━━━ Entries supplied ━━━
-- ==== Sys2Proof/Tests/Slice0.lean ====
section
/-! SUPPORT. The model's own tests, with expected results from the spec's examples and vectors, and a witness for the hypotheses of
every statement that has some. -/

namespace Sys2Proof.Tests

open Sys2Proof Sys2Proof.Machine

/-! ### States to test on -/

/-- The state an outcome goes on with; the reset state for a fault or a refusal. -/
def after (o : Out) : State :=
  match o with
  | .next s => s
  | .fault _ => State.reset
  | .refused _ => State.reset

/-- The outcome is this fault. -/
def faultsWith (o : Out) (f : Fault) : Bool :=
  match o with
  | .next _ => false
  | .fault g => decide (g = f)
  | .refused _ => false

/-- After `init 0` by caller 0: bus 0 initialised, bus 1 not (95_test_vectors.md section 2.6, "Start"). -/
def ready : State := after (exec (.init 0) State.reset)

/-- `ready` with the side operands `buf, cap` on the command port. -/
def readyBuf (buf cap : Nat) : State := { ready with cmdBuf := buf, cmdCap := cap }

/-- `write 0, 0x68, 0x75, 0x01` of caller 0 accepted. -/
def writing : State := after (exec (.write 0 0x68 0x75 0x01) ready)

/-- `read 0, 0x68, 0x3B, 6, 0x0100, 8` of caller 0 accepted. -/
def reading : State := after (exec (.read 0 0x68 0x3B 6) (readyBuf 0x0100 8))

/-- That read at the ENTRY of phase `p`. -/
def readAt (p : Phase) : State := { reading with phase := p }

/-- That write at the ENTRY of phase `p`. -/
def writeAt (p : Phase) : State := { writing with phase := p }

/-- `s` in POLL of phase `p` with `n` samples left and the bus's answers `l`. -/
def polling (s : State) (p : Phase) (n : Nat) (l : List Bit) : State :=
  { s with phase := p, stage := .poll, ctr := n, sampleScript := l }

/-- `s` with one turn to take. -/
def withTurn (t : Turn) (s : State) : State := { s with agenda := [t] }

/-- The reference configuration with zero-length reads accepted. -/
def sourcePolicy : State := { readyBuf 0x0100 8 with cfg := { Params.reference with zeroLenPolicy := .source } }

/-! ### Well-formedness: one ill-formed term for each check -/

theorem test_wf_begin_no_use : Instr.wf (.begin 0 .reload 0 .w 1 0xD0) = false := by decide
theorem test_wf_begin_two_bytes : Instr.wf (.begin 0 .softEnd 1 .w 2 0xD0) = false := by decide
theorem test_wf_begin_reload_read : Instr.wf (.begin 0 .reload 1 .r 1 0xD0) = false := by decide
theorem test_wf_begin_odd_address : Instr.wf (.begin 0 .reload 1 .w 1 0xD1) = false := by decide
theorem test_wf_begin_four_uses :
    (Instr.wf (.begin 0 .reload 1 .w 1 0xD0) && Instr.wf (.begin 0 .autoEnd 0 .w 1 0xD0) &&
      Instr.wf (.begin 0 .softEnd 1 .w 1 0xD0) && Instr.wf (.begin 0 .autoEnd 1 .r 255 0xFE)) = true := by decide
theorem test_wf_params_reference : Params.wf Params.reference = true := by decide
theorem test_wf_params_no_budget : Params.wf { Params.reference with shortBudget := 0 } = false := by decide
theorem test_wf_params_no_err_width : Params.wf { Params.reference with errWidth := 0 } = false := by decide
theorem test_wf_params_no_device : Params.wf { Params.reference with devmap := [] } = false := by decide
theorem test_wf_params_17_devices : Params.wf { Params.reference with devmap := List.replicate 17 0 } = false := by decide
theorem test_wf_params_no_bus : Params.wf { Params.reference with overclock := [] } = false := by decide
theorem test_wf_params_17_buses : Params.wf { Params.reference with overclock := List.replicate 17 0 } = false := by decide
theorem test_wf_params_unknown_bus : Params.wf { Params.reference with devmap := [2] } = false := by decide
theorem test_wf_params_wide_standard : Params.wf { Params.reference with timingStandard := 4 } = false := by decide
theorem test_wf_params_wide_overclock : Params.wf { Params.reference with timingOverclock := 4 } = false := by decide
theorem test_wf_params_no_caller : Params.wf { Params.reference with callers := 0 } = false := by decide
━━━
The job here is to find each line above with the word "devmap" and copy it.

theorem test_wf_params_no_device : Params.wf { Params.reference with devmap := [] } = false := by decide
theorem test_wf_params_17_devices : Params.wf { Params.reference with devmap := List.replicate 17 0 } = false := by decide
theorem test_wf_params_unknown_bus : Params.wf { Params.reference with devmap := [2] } = false := by decide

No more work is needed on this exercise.